Provider support varies:

Provider	temperature	top_p	top_k
OpenAI (native, Responses API)	yes	yes	no
HuggingFace, OpenResponses (OpenAI-compatible)	yes	yes	yes (via extra_body)
Google Gemini	yes	yes	yes
Bedrock	yes	yes (most models)	varies
Anthropic Claude Opus 4.7	no	no	no

Anthropic's 4.7 design moves away from low-level numeric dials toward adaptive control — fast-agent's Anthropic provider explicitly strips temperature/top_p/top_k for Opus 4.7 with a warning (see fast_agent/llm/provider/anthropic/llm_anthropic.py:1776-1786). On Opus 4.7, use output_config.effort (verbosity, including the new xhigh level between high and max) instead.

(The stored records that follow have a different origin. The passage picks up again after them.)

-- ==== Sys2Proof/Laws/Bodies.lean ====
section
/-! SUPPORT. The bodies of the commands stay within the frame of a request: routes, carriers, reports, claims and cranes
(R24 to R36, R44, R45, R58 to R72, R98 to R114). -/

namespace Sys2Proof.Machine.Work

/-! ## Routes -/

theorem grantDirect_within (w : Work) (c : Nat) (list : List Nat) (stop tag : Nat) (o : DLink) :
    Within w (w.grantDirect c list stop tag o) := by
  unfold Work.grantDirect
  simp only
  split
  · exact (w.grant_within _ _ _ _ _).trans ((on_within _ _ (dropEntry_within _ _)).trans (post_within _ _ _ _))
  · exact grant_within _ _ _ _ _ _

theorem putRoute_within (w : Work) (c : Nat) (r : Route) : Within w (w.putRoute c r) :=
  (w.on_within (fun s => { s with routes := s.routes.put c r })
    (within_records w.s _ w.s.versions w.s.carriers w.s.cranes w.s.learning w.s.cycle)).trans (concern_within _ _)

theorem bumpSelf_frame (w : Work) (c : Nat) : Within w (w.bumpSelf c) := w.bumpVersion_within c

/-! ## Carriers -/

theorem clearTo_within (w : Work) (c : Nat) (new : CarrierState) : Within w (w.clearTo c new) :=
  (w.deleteRoute_within c).trans ((clearMarks_within _ _).trans
    ((Work.onCarrier_within _ _ _).trans (changeState_within _ _ _ _)))

theorem goMissing_within (w : Work) (c : Nat) (r : Carrier) : Within w (w.goMissing c r) := by
  unfold Work.goMissing
  simp only
  split
  · exact (w.onCarrier_within c _).trans ((post_within _ _ _ _).trans
      ((concern_within _ _).trans (dropStale_within _ _ _)))
  · exact (w.onCarrier_within c _).trans ((post_within _ _ _ _).trans (concern_within _ _))

theorem goLost_within (w : Work) (c : Nat) (r : Carrier) : Within w (w.goLost c r) :=
  (w.onCarrier_within c _).trans ((onSegs_within _ _ _).trans ((dropStale_within _ _ _).trans
    ((post_within _ _ _ _).trans (concern_within _ _))))

/-! ## Reports -/

theorem acceptReport_within (w : Work) (c radio : Nat) (p : Report) (t : Bool) :
    Within w (w.acceptReport c radio p t) :=
  (w.applyClass_within c).trans ((Work.onCarrier_within _ _ _).trans
    ((on_within _ _ (learn_within _ _ _)).trans (concern_within _ _)))

theorem intrude_within (w : Work) (c i : Nat) : Within w (w.intrude c i) := by
  unfold Work.intrude
  simp only
  split
  · exact (mark_within _ _ _).trans (post_within _ _ _ _)
  · exact mark_within _ _ _

theorem markDeviation_within (w : Work) (c : Nat) (p : Report) : Within w (w.markDeviation c p) :=
  foldl_within _ (fun w i => w.intrude_within c i) _ _

theorem checkFront_within (w : Work) (c : Nat) (p : Report) : Within w (w.checkFront c p) := by
  unfold Work.checkFront
  split
  · split
    · exact .refl _
    · exact dropStale_within _ _ _
  · exact .refl _

theorem idleReport_within (w : Work) (c : Nat) (p : Report) : Within w (w.idleReport c p) := by
  unfold Work.idleReport
  simp only
  have hops : ∀ (v : Work) (l : List Nat), Within v (l.foldl (fun w k => w.on (fun s => s.hoistStop k)) v) :=
    fun v l => foldl_within _ (fun w k => w.on_within _ (hoistStop_within _ k)) l v
  have h1 : Within w (match w.s.idleCause c p with
      | some cause => w.enterEmergency c cause none
      | none => w.checkFront c p) := by
    split
    · exact enterEmergency_within _ _ _ _
    · exact checkFront_within _ _ _
  refine Within.trans ?_ (hops _ _)
  split
  · exact h1.trans (markDeviation_within _ _ _)
  · exact h1

theorem gateExit_within (w : Work) (c : Nat) : Within w (w.gateExit c) :=
  (release_within _ _).trans ((deleteRoute_within _ _).trans (changeState_within _ _ _ _))

theorem releaseBehind_within (w : Work) (c : Nat) (route : Route) (i j : Nat) :
    Within w (w.releaseBehind c route i j) :=
  (w.on_within _ (within_records w.s _ w.s.versions w.s.carriers w.s.cranes w.s.learning w.s.cycle)).trans
    (release_within _ _)

theorem advance_within (w : Work) (c : Nat) (route : Route) (i j : Nat) (p : Report) :
    Within w (w.advance c route i j p) := by
  unfold Work.advance
  simp only
  split
  · exact (releaseBehind_within _ _ _ _ _).trans ((settleStanding_within _ _ _).trans
      ((deleteRoute_within _ _).trans (changeState_within _ _ _ _)))
  · exact releaseBehind_within _ _ _ _ _

theorem authorizedReport_within (w : Work) (c : Nat) (prev : Option Nat) (p : Report) :
    Within w (w.authorizedReport c prev p) := by
  unfold Work.authorizedReport
  split
  · exact .refl _
  · simp only
    split
    · split
      · exact (enterEmergency_within _ _ _ _).trans (markDeviation_within _ _ _)
      · exact enterEmergency_within _ _ _ _
    · split
      · exact gateExit_within _ _
      · split
        · exact (enterEmergency_within _ _ _ _).trans (markDeviation_within _ _ _)
        · exact advance_within _ _ _ _ _ _

theorem emergencyReport_within (w : Work) (c : Nat) (p : Report) : Within w (w.emergencyReport c p) := by
  unfold Work.emergencyReport
  split
  · exact markDeviation_within _ _ _
  · exact .refl _

theorem handleReport_within (w : Work) (c : Nat) (prev : Option Nat) (p : Report) :
    Within w (w.handleReport c prev p) := by
  unfold Work.handleReport
  split
  · exact .refl _
  · split
    · exact idleReport_within _ _ _
    · exact authorizedReport_within _ _ _ _
    · exact emergencyReport_within _ _ _
    all_goals exact .refl _

theorem blockEntry_within (w : Work) (c : Nat) (b : EntryBlock) : Within w (w.blockEntry c b) := by
  unfold Work.blockEntry
  simp only
  split
  · exact .refl _
  · exact (w.onCarrier_within c _).trans (post_within _ _ _ _)

theorem makeEntry_within (w : Work) (c : Nat) (p : Report) : Within w (w.makeEntry c p) :=
  (placeStanding_within _ _ _).trans ((changeState_within _ _ _ _).trans
    ((applyClass_within _ _).trans (Work.onCarrier_within _ _ _)))

theorem entryReport_within (w : Work) (c : Nat) (state : CarrierState) (p : Report) :
    Within w (w.entryReport c state p) := by
  unfold Work.entryReport
  split
  · split
    · exact changeState_within _ _ _ _
    · exact .refl _
  · split
    · exact blockEntry_within _ _ _
    · exact makeEntry_within _ _ _

theorem restore_within (w : Work) (c : Nat) (r : Carrier) : Within w (w.restore c r) :=
  (w.onCarrier_within c _).trans (notifyState_within _ _ _ _ _)

theorem addressing_within (w : Work) (c radio : Nat) (p : Report) : Within w (w.addressing c radio p) :=
  (w.onCarrier_within c _).trans ((on_within _ _ (learn_within _ _ _)).trans (concern_within _ _))

theorem sight_within (w : Work) (c radio : Nat) (p : Report) : Within w (w.sight c radio p) :=
  (w.onCarrier_within c _).trans ((on_within _ _ (learn_within _ _ _)).trans (concern_within _ _))

/-! ## Claims and hoists -/

theorem endClaim_within (w : Work) (k i : Nat) : Within w (w.endClaim k i) := removeLock_within _ _ _ _

theorem lapse_within (w : Work) (k : Nat) (claim : Claim) (cause : LapseCause) : Within w (w.lapse k claim cause) := by
  unfold Work.lapse
  have h2 : ∀ v : Work, Within v (((v.onCrane k Crane.dropClaim).on (fun s => s.lowerRevoked k claim.slot)).post
      .claimLapsed (.crane k) [.byte claim.slot, .half (w.s.claimCell k claim), .byte cause.code]) := fun v =>
    (v.onCrane_within k _).trans ((on_within _ _ (lowerRevoked_within _ _ _)).trans (post_within _ _ _ _))
  simp only
  split
  · exact (endClaim_within _ _ _).trans (h2 _)
  · exact (removeLock_within _ _ _ _).trans (h2 _)

theorem hoistViolation_within (w : Work) (k t : Nat) : Within w (w.hoistViolation k t) := by
  unfold Work.hoistViolation
  simp only
  have h3 : ∀ (v : Work) (e : Option Nat) (d : List Val), Within v (((match e with
      | some b => v.enterEmergency b .hoistViolation none
      | none => v).on (fun s => s.hoistStop k)).post .hoistViolation (.crane k) d) := by
    intro v e d
    refine Within.trans ?_ ((on_within _ _ (hoistStop_within _ _)).trans (post_within _ _ _ _))
    split
    · exact enterEmergency_within _ _ _ _
    · exact .refl _
  have h4 := fun e d => (w.addLock_within k (w.s.slotCell k t (w.s.crane k).at) Reasons.ofViolation).trans (h3 _ e d)
  split
  · split
    · exact (h4 _ _).trans ((removeLock_within _ _ _ _).trans (onCrane_within _ _ _))
    · exact h4 _ _
  · exact h4 _ _

/-! ## Cranes -/

theorem clearOf_within (w : Work) (k : Nat) (rs : Reasons) : Within w (w.clearOf k rs) :=
  (removeLocks_within _ _ _).trans (clearMarks_within _ _)

theorem clearHalted_within (w : Work) (k : Nat) : Within w (w.clearHalted k) := by
  unfold Work.clearHalted
  simp only
  have h := ((w.takeLegs_within k (w.s.legCells k (w.s.crane k).at)).trans ((release_within _
    (w.s.holdsBeyond k (w.s.legCells k (w.s.crane k).at))).trans ((clearOf_within _ k Reasons.ofViolation).trans
      (onCrane_within _ k (fun c => { c with target := none, state := .standing })))))
  split
  · exact h.trans (post_within _ _ _ _)
  · exact h

theorem clearLost_within (w : Work) (k : Nat) : Within w (w.clearLost k) := by
  unfold Work.clearLost
  simp only
  refine Within.trans ?_ ((clearOf_within _ _ _).trans (onCrane_within _ _ _))
  split
  · exact (release_within w _).trans (lapse_within _ _ _ _)
  · exact release_within w _

theorem placeCrane_within (w : Work) (k b : Nat) : Within w (w.placeCrane k b) := by
  have h : ∀ (v : Work) (free : Bool) (legs : List Nat), Within v (if free then v.takeLegs k legs else v.haltTake k legs) := by
    intro v free legs
    cases free
    · exact haltTake_within _ _ _
    · exact takeLegs_within _ _ _
  exact (onCrane_within _ _ _).trans ((h _ _ _).trans ((onCrane_within _ _ _).trans (post_within _ _ _ _)))

theorem returnCells_within (w : Work) (k : Nat) (legs : List Nat) : Within w (w.returnCells k legs) :=
  (release_within _ _).trans (onSegs_within _ _ _)

theorem restoreTravel_within (w : Work) (k b : Nat) : Within w (w.restoreTravel k b) := by
  unfold Work.restoreTravel
  simp only
  have h := (w.returnCells_within k (w.s.legCells k b)).trans
    (onCrane_within _ k (fun c => { c with bay := some b, target := none }))
  split
  · exact h.trans (onCrane_within _ _ _)
  · exact h.trans ((onCrane_within _ _ _).trans ((haltTake_within _ _ _).trans
      (on_within _ _ (gantryStop_within _ _))))

theorem restoreStanding_within (w : Work) (k : Nat) : Within w (w.restoreStanding k) := by
  unfold Work.restoreStanding
  simp only
  split
  · exact (onCrane_within _ _ _).trans (lapse_within _ _ _ _)
  · exact onCrane_within _ _ _

theorem restoreCrane_within (w : Work) (k b : Nat) : Within w (w.restoreCrane k b) := by
  unfold Work.restoreCrane
  simp only
  refine Within.trans ?_ ((onCrane_within _ _ _).trans (post_within _ _ _ _))
  split
  · exact restoreTravel_within _ _ _
  · exact onCrane_within _ _ _
  · exact restoreStanding_within _ _

theorem travel_within (w : Work) (k b g' : Nat) (stopped : Bool) : Within w (w.travel k b g' stopped) := by
  unfold Work.travel
  simp only
  have h : Within w (if b = (w.s.crane k).at then w
      else ((w.settleAt k (w.s.legCells k b)).releaseLegs k
        (w.s.legsOver k ((baysFrom (w.s.crane k).at b).filter (fun x => decide (x ≠ b))))).onCrane k
        (fun c => { c with bay := some b })) := by
    split
    · exact .refl _
    · exact (settleAt_within _ _ _).trans ((releaseLegs_within _ _ _).trans (onCrane_within _ _ _))
  split
  · exact h.trans ((onCrane_within _ _ _).trans (post_within _ _ _ _))
  · exact h

theorem gantryViolation_within (w : Work) (k b : Nat) : Within w (w.gantryViolation k b) := by
  unfold Work.gantryViolation
  simp only
  have h : ∀ (v : Work) (e : Option Claim), Within v (match e with
      | some claim => (v.addLock k (v.s.claimCell k claim) Reasons.ofViolation).lapse k claim .gantry
      | none => v) := by
    intro v e
    cases e
    · exact .refl _
    · exact (addLock_within _ _ _ _).trans (lapse_within _ _ _ _)
  exact (w.on_within _ (gantryStop_within _ k)).trans ((haltTake_within _ _ _).trans
    ((h _ _).trans ((onCrane_within _ _ _).trans (post_within _ _ _ _))))

theorem judgeBay_within (w : Work) (k b : Nat) (stopped : Bool) : Within w (w.judgeBay k b stopped) := by
  unfold Work.judgeBay
  simp only
  split
  · split
    · exact travel_within _ _ _ _ _
    · exact gantryViolation_within _ _ _
  · split
    · exact .refl _
    · exact gantryViolation_within _ _ _
  · split
    · exact .refl _
    · exact gantryViolation_within _ _ _
  · exact .refl _

theorem implausible_within (w : Work) (k : Nat) (cause : FaultCause) : Within w (w.implausible k cause) := by
  unfold Work.implausible
  simp only
  split
  · exact (onCrane_within _ _ _).trans (foldl_within _ (fun w t => w.addLock_within k _ _) _ _)
  · exact (onCrane_within _ _ _).trans ((foldl_within _ (fun w t => w.addLock_within k _ _) _ _).trans
      (post_within _ _ _ _))

theorem faultRun_within (w : Work) (k n : Nat) (cls : HoistClass) : Within w (w.faultRun k n cls) := by
  unfold Work.faultRun
  simp only
  split
  · exact .refl _
  · split
    · exact onCrane_within _ _ _
    · split
      · exact (removeLocks_within _ _ _).trans ((onCrane_within _ _ _).trans (post_within _ _ _ _))
      · exact onCrane_within _ _ _

theorem notifyCrossing_within (w : Work) (k : Nat) (x : Crossing) : Within w (w.notifyCrossing k x) := by
  unfold Work.notifyCrossing
  split
  · exact post_within _ _ _ _
  · exact .refl _

theorem cross_within (w : Work) (k : Nat) (x : Crossing) : Within w (w.cross k x) := by
  unfold Work.cross
  split
  · unfold Work.crossDown
    split
    · exact onCrane_within _ _ _
    · exact hoistViolation_within _ _ _
  · unfold Work.crossUp
    split
    · split
      · exact onCrane_within _ _ _
      · exact .refl _
    · exact .refl _

theorem filteredChange_within (w : Work) (k : Nat) (old new : HoistClass) :
    Within w (w.filteredChange k old new) := by
  unfold Work.filteredChange
  simp only
  split
  · exact .refl _
  · have h := (foldl_within _ (fun w x => w.notifyCrossing_within k x) (crossingsOf old new) w).trans
      (foldl_within _ (fun w x => w.cross_within k x) (crossingsOf old new) _)
    split
    · exact h.trans (removeLocks_within _ _ _)
    · exact h

theorem judgeHoist_within (w : Work) (k : Nat) (position : Bool) : Within w (w.judgeHoist k position) := by
  unfold Work.judgeHoist
  simp only
  split
  · exact implausible_within _ _ _
  · exact (onCrane_within _ _ _).trans ((faultRun_within _ _ _ _).trans (filteredChange_within _ _ _ _))

theorem craneReport_within (w : Work) (k b : Nat) (stopped : Bool) : Within w (w.craneReport k b stopped) := by
  unfold Work.craneReport
  simp only
  split
  · split
    · exact (placeCrane_within _ _ _).trans (judgeHoist_within _ _ _)
    · exact (restoreCrane_within _ _ _).trans ((judgeBay_within _ _ _ _).trans (judgeHoist_within _ _ _))
    · exact (judgeBay_within _ _ _ _).trans (judgeHoist_within _ _ _)
  · split
    · exact onCrane_within _ _ _
    · exact (w.on_within _ (gantryStop_within _ _)).trans (judgeHoist_within _ _ _)

theorem loseCrane_within (w : Work) (k : Nat) : Within w (w.loseCrane k) := by
  have h : ∀ (v : Work) (p : Prop) [Decidable p] (ids : List Nat),
      Within v (if p then v.onSegs ids SegDyn.freeze else v) := by
    intro v p _ ids
    split
    · exact onSegs_within _ _ _
    · exact .refl _
  exact (onCrane_within _ _ _).trans ((foldl_within _ (fun w i => w.addLock_within k i _) _ _).trans
    ((h _ _ _).trans (post_within _ _ _ _)))

/-! ## Records renewed -/

theorem renewCarrier_within (w : Work) (c : Nat) : Within w (w.renewCarrier c) := by
  unfold Work.renewCarrier
  split
  · exact .refl _
  · simp only
    split
    · exact onCarrier_within _ _ _
    · exact (changeState_within _ _ _ _).trans (onCarrier_within _ _ _)

theorem renewCarriers_within (w : Work) : Within w w.renewCarriers := foldl_within _ renewCarrier_within _ _

end Sys2Proof.Machine.Work
end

Setting request_params on an Anthropic-Opus-4.7 agent is a safe no-op — the params apply automatically the moment the agent is routed to a non-Anthropic model.

fastagent.secrets.yaml

anthropic:
  api_key: "${ANTHROPIC_API_KEY}"
openai:
  api_key: "${OPENAI_API_KEY}"
  base_url: "${OPENAI_BASE_URL}"

${ENV_VAR} placeholders are expanded at runtime from environment variables.

.env

Pallas loads .env from the working directory into os.environ without overwriting existing variables. This supports both local development and systemd deployments:

ANTHROPIC_API_KEY=sk-ant-...
OPENAI_API_KEY=sk-...
OPENAI_BASE_URL=http://my-llm-server:8080/v1

OPENAI_BASE_URL defaults to https://api.openai.com/v1 if unset. For local llama-cpp, vLLM, or other OpenAI-compatible servers, set it to their endpoint.

Environment Variables

Variable	Default	Purpose
PALLAS_AGENTS_CONFIG	agents.yaml	Override path to deployment config

---

Running Pallas

CLI

pallas                     # start all agents + registry
pallas --agent jarvis      # start a single agent (no registry)
python -m pallas.server    # equivalent to `pallas`

Startup Sequence

All agents mode (pallas):

1. Load agents.yaml, build agents table and dependency graph
2. Preflight — register unknown models with ModelDatabase, validate LLM provider API keys and model availability
3. Start the registry server on registry_port
4. Start subagents (agents listed in other agents' depends_on)
5. Wait for each subagent to become ready (HTTP probe on /mcp, 60s timeout)
6. Start top-level agents (everything not a subagent)
7. All servers run concurrently via asyncio.gather

Single agent mode (pallas --agent <name>):

1. Load agents.yaml
2. Preflight
3. Start the named agent (no registry, no dependency resolution)

Per-Agent Startup

For each agent:

1. Import the agent module (agents.<name>) and obtain its fast instance
2. Enter fast.run() context — initialises the fast-agent runtime
3. Create a MultimodalAgentMCPServer wrapping the primary agent instance
4. Resolve downstream MCP server configs from the fast-agent configuration
5. Warn if any downstream auth headers reference unset environment variables
6. Register the get_health MCP tool with downstream server info
7. Bind to 0.0.0.0:<port> and serve StreamableHTTP

---

Daedalus Integration

This section describes the contract from Pallas's perspective. The full client-side specification is in docs/pallas_integration.md.

Registration Flow

1. Daedalus stores a registry URL (e.g. http://puck.incus:23030)
2. Fetches GET {url}/.well-known/mcp/server.json
3. Discovers all agents with their MCP endpoint URLs, titles, and descriptions
4. Creates connections to each agent

Health Polling

Daedalus calls get_health on each connected agent at a configurable interval (default 60s). The response maps to UI indicators:

status	Daedalus behaviour
ok	Green badge, normal operation
degraded	Yellow badge + warning banner showing message. Chat allowed.
error	Red badge. Chat disabled.

Progress Notifications

Long-running agent tool calls (agentic loops, sub-agent delegation) emit MCP notifications/progress on the SSE stream. Daedalus must include a progressToken in the _meta of tools/call requests to opt in:

result = await session.call_tool(
    "jarvis",
    arguments={"message": user_input},
    request_params={"_meta": {"progressToken": str(uuid4())}},
)

Progress notification fields:

Field	Description
progressToken	Matches the token sent in the request
progress	Monotonically increasing step counter
total	null = indeterminate (loop in progress), 1.0 = sub-task finished
message	Status text: {server}/{tool}: started|completed|failed or {agent} step N (llm|tool)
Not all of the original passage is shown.